/-- What happens at a state boundary of a group: a BOUNDS of a dropped request is raised (R108), and under PREEMPT the entities that have voted stop (R53); one that traps
at its vote votes again (R47). -/
def State.atBoundary (s : State) (uid gi : Nat) (voted : List Nat) : State :=
  let g := (s.group? uid gi).getD default
  if g.retired then s
  else
    let s1 := if g.atVote = [] then s else
      (s.modGroup uid gi (fun g => { g with traps := g.traps ++ g.atVote, atVote := [] })).deliver uid gi
    let s2 := if s1.preempting uid gi then
        s1.modGroup uid gi (fun g => { g with ents := g.ents.map (fun e => if voted.contains e.idx && !g.trapped e.idx then { e with stopped := true } else e) })
      else s1
    (s2.deliver uid gi).tryPreempt uid gi

/-! ### The vote of an unsplit group or of a handler (R33, R35, R50) -/

/-- The vote of an unsplit group. -/
def State.voteWhole (s : State) (c : Crew) (uid gi : Nat) (g : Group) (e : Ent) (cyc : Nat) : State :=
  let m : Member := ⟨uid, gi, e.idx⟩
  let r := s.nexts c g e.lanes
  let n := voteOf r.2
  let im := (s.image? c.img).getD default
  let s1 := r.1.modGroup uid gi (fun g => (g.land cyc).takeNexts r.2)
  let split := fun (s : State) (e : Ent) =>
    ((CamRun.mk s [] [] []).fallback c uid gi { e with idx := 0, mark := false, entries := 0, yh := false, yhOther := false, skips := 0 } r.2 cyc).bind uid gi
  match n with
  | [] => s1.retireGroup uid gi
  | _ =>
    let succ := if n.length ≤ 7 then im.succ? n else none
    match succ with
    | some t => (((s1.modEnt m (fun e => { e with mark := false })).enter m t).afterVote m cyc).atBoundary uid gi [e.idx]
    | none =>
      match n with
      | [b] =>
        if s1.isStub c b then s1.raise m causeBinding (BitVec.ofNat 64 b)
        else if s1.isMerge c b then (split (s1.modGroup uid gi (fun g => { g with ents := g.ents.map (fun x => { x with idx := 0 }) })) e).atBoundary uid gi [0, 1, 2, 3]
        else (((s1.modEnt m (fun e => { e with mark := false })).enter m (s1.homeOf c b)).afterVote m cyc).atBoundary uid gi [e.idx]
      | _ => (split (s1.modGroup uid gi (fun g => { g with ents := g.ents.map (fun x => { x with idx := 0 }) })) e).atBoundary uid gi [0, 1, 2, 3]

/-- The vote of a handler's lanes: an overflow is fatal, and when all exit what the Cam held of them is discarded (R50, R51). -/
def State.voteHandler (s : State) (c : Crew) (uid gi : Nat) (g : Group) (e : Ent) (cyc : Nat) : State :=
  let m : Member := ⟨uid, gi, handlerIdx⟩
  let r := s.nexts c g e.lanes
  let n := voteOf r.2
  let im := (s.image? c.img).getD default
  let s1 := r.1.modGroup uid gi (fun g =>
    let g1 := (g.land cyc).takeNexts r.2
    { g1 with handler := g1.handler.map (fun h => { h with ent := { h.ent with lanes := maskOf ((lanesOf h.ent.lanes).filter (fun l => (g1.lane l).valid)) } }) })
  match n with
  | [] =>
    let s2 := ({ s1 with nextSeq := s1.nextSeq + 1 } : State).modGroup uid gi (fun g => (g.endHandler s1.nextSeq).whole)
    if ((s2.group? uid gi).getD default).liveMask = 0 then s2.retireGroup uid gi else (s2.deliver uid gi).abandonGroup uid gi
  | _ =>
    match (if n.length ≤ 7 then im.succ? n else none) with
    | some t => (s1.enter m t).afterVote m cyc
    | none => s1.fatal uid 1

________________

Work out how many lines of the records contain the word "some", and give only that number.

#### [RESULT]
2